Cyber-Sex In The City
by adam harbinson
The newspaper headlines read; ‘Virtual affair leads to real-life divorce for UK couple.’ The story told of a 28 year-old woman called Amy Taylor who last week filed for divorce on the grounds of unreasonable behaviour; her husband admitted to falling in love with another woman. She said she found them cuddling on a sofa.
‘It looked really affectionate,’ she said. ‘And then he confessed he'd been talking to this woman in America for weeks. Our marriage was over; he didn't love me any more.’
Sad, but not all that unusual; except that the woman on the sofa didn’t really exist, she was a fictional character in an Internet game. Taylor went on to say that their marriage started to fall apart a year ago after she caught her husband having cyber sex with a virtual prostitute.
I don’t know how widespread that sort of thing is, but I guess it’s on the increase, and it sounds to me like a worrying trend. But why do people do that? Could it be that their lives are so empty and aimless that they have to create a virtual world where they can act out their imaginations that will never be fulfilled in reality? Or is the attraction that in their make-believe relationships they don’t have to take responsibility for unrestrained behaviour?
Running parallel to this is a perception that Christians are dull, boring people. Now I couldn’t possibly comment on that, except to say that I know many who are and many who aren’t, similarly I know many who claim not to be Christians who are dull and boring and many who aren’t, so I guess your faith or lack of it isn’t a factor.
One of my favourite movies is Shirley Valentine. Made in 1989 it’s the story of a middle-aged woman who realises that life is passing her by and she takes steps – still not too late – to put things right.
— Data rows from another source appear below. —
/-- An RD one byte short; a WR 1 that fills a byte nobody takes, and a WR 16 whose second byte nobody takes; a FLUSH; P3's BODY
whose third byte nobody takes, and its first BSTEP. -/
theorem test_witness_RdHoldsOnTheSource :
    (let s := { State.reset with srcReady := [.byte 0xA5] };
      s.canRun ∧ s.srcEnd = false ∧ s.availBits.length < (9 : BitVec 6).toNat ∧ readyStop s.srcReady = none) ∧
      (let s := { State.reset with bwAcc := 0xFE, bwCnt := 7 };
        s.canRun ∧ s.bwCnt.toNat ≤ 7 ∧ s.woutReady = List.replicate 0 .ack ∧ 0 < (s.bwCnt.toNat + (1 : BitVec 6).toNat) / 8) ∧
      (let s := { State.reset with woutReady := [.ack] };
        s.canRun ∧ s.woutReady = List.replicate 1 .ack ∧ 1 < (s.bwCnt.toNat + (16 : BitVec 6).toNat) / 8) ∧
      (let s := { State.reset with bwAcc := 0xFE, bwCnt := 7 }; s.canRun ∧ s.bwCnt ≠ 0 ∧ s.woutReady = []) ∧
      (let s := outAcks 2 (inBody 0);
        Inv s ∧ s.canRun ∧
          BodyAt .body s [] s.map [entryA, entryA] [] (false :: [true, false, true, true]) (List.replicate 0 .ack) ∧
          s.map[0]? = some entryA ∧ codeBits entryA = [] ++ [false] ∧ entryA.sym ≠ s.params.eofBytes ∧
          entryA.sym[0]? = some 0x61) ∧
      (let s := outAcks 0 (inBody 0);
        Inv s ∧ s.canRun ∧
          BodyAt .bstep s [] s.map [] [] (false :: [false, false, true, false, true, true]) (List.replicate 0 .ack)) := by
  refine ⟨⟨⟨rfl, rfl, rfl, rfl⟩, by decide, by decide, by decide⟩, ⟨⟨rfl, rfl, rfl, rfl⟩, by decide, by decide, by decide⟩,
    ⟨⟨rfl, rfl, rfl, rfl⟩, by decide, by decide⟩, ⟨⟨rfl, rfl, rfl, rfl⟩, by decide, by decide⟩,
    ⟨inv_of_idleInv (by decide), ⟨rfl, rfl, rfl, rfl⟩, ?_, by decide, by decide, by decide, by decide⟩,
    inv_of_idleInv (by decide), ⟨rfl, rfl, rfl, rfl⟩, ?_⟩
  · exact {
      begins := .inl ⟨by decide, rfl, rfl, rfl, rfl⟩
      bits := ⟨_, rfl, by decide⟩
      symbols := by decide
      loops := fun _ => by decide
      turn := prefixFree_m1.matchedInTurn _ (by decide) (by intro x h; simp at h; subst h; decide)
      one := by decide
      grows := by decide
      unmatched := by decide
      acks := rfl }
  · exact {
      begins := .inl ⟨by decide, rfl, rfl, rfl, rfl⟩
      bits := ⟨_, rfl, by decide⟩
      symbols := by decide
      loops := fun h => absurd rfl h
      turn := trivial
      one := fun _ => by decide
      grows := by decide
      unmatched := by decide
      acks := rfl }

theorem test_witness_TopUpIsLazy : { holding with pend := .none }.pend ≠ .src ∧ (unitOp { holding with pend := .none }).pend = .src := by
  decide

theorem test_witness_EndIsFinal : Inv finished ∧ finished.srcEnd = true ∧ ∃ t, step finished = .next t :=
  ⟨test_inv_finished, rfl, _, rfl⟩

theorem test_witness_ReaderOnlyMovesForward : Inv (inBody 0) ∧ ∃ t, step (inBody 0) = .next t :=
  ⟨test_inv_inBody.1, _, rfl⟩

theorem test_witness_PortAnswersEndTheHold :
    holding.pend = .src ∧ emitting.pend = .out 0x61 ∧ offering.pend = .wout 0x41 ∧ State.reset.pend = .none := by decide

theorem test_witness_HostMovesDoNotDisturbTheCommand :
    holding.busy = true ∧ ∃ t, deliver (.write 0x48 4 3) holding = .next t := ⟨rfl, _, rfl⟩

theorem test_witness_WrAppendsTheBits :
    let s := { acks State.reset with bwAcc := 0xFE, bwCnt := 7 }
    (32 : BitVec 6).toNat ≤ 32 ∧ s.canRun ∧ s.bwCnt.toNat ≤ 7 ∧ s.acksWout ((s.bwCnt.toNat + (32 : BitVec 6).toNat) / 8) :=
  ⟨by decide, ⟨rfl, rfl, rfl, rfl⟩, by decide, rfl⟩

theorem test_witness_FlushPadsAndSends :
    let s := { acks State.reset with bwAcc := 0xFE, bwCnt := 7 }
    s.canRun ∧ s.bwCnt.toNat ≤ 7 ∧ s.bwAcc.toNat % 2 ^ (8 - s.bwCnt.toNat) = 0 ∧ s.acksWout 1 :=
  ⟨⟨rfl, rfl, rfl, rfl⟩, by decide, by decide, rfl⟩

theorem test_witness_SinkErrorsEndTheCommand : offering.pend = .wout 0x41 ∧ emitting.pend = .out 0x61 := by decide

theorem test_witness_BadLengthIsRefused :
    (State.reset.busy = false ∧ State.reset.err = false ∧ State.reset.hdrDone = false ∧ State.reset.cfgL.toNat < 1) ∧
      32 < (withHostRegs 33 0 State.reset).cfgL.toNat := by decide

theorem entryFits_entryA : entryFits Config.vectorParams 2 entryA :=
  ⟨by decide, by decide, by decide, by decide, by decide, by decide, by decide⟩

/-- H1-1. -/
theorem test_witness_HentInsertsTheEntry :
    (atHeader aaab).canRun ∧ (atHeader aaab).params.symBytesMax ≤ 65535 ∧
      entryFits (atHeader aaab).params (atHeader aaab).cfgL.toNat entryA ∧
      matchCode (atHeader aaab).map 1 0 = none ∧ (atHeader aaab).map.length < (atHeader aaab).params.mapEntries ∧
      ∃ rest, (atHeader aaab).availBits = entryBits (atHeader aaab).cfgL.toNat entryA ++ rest :=
  ⟨canRun_atHeader _, by decide, entryFits_entryA, by decide, by decide, _, rfl⟩
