-- ==== Sys2Proof/Machine/Dumper.lean ====
section
/-! DEFINITION. The dumper (`44_dumper.md`), outside the block: total and pure; the text is the OPEN parameter RENDER_TEXT. -/

namespace Sys2Proof.Machine

/-- RENDER (R260, R261). -/
def execRender (r : Record) (s : State) : Host.Outcome State Fault Refusal :=
  .next (s.deliver s.ctx (.text (Config.renderText r)))

end Sys2Proof.Machine
end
There’s a wonderful monologue in the film as the central character Shirley Valentine sits forlornly on a beach in Greece contemplating the utter futility of her life in working-class Manchester. She says, ‘I have lived such a little life. I’ve allowed myself to lead this little life when inside me there was so much more. And it’s all gone unused.’ And then there’s a tear in her voice as she turns to speak to the camera and pleads; ‘Why do we get all these feelings and dreams and hopes if we don’t ever use them?’
Like Shirley Valentine most of us live little lives, we take our phenomenal creativity and originality with us to the grave with a little label tied to it; ‘Returned unopened.’
Now, I don’t talk a lot about evangelism because it’s a grossly misunderstood topic. But I’ll say this, if the secret ever gets out that human beings were made in the image of God, the ultimate Creator, can you imagine what would happen? Queues would form spontaneously at the door of every church in the land, Sunday after Sunday, for on the one hand you’ve all these people who are so unhappy and unfulfilled that they’re sacrificing their marriages by having imaginary sex with computer images, and on the other hand you would have a bunch of people crackling with life and creativity and boundless energy and ideas and a sense of purpose.
Makes me wonder how anyone could define evangelism as dreary looking men in grey suits stuffing gospel tracts into the hands of longsuffering passers-by.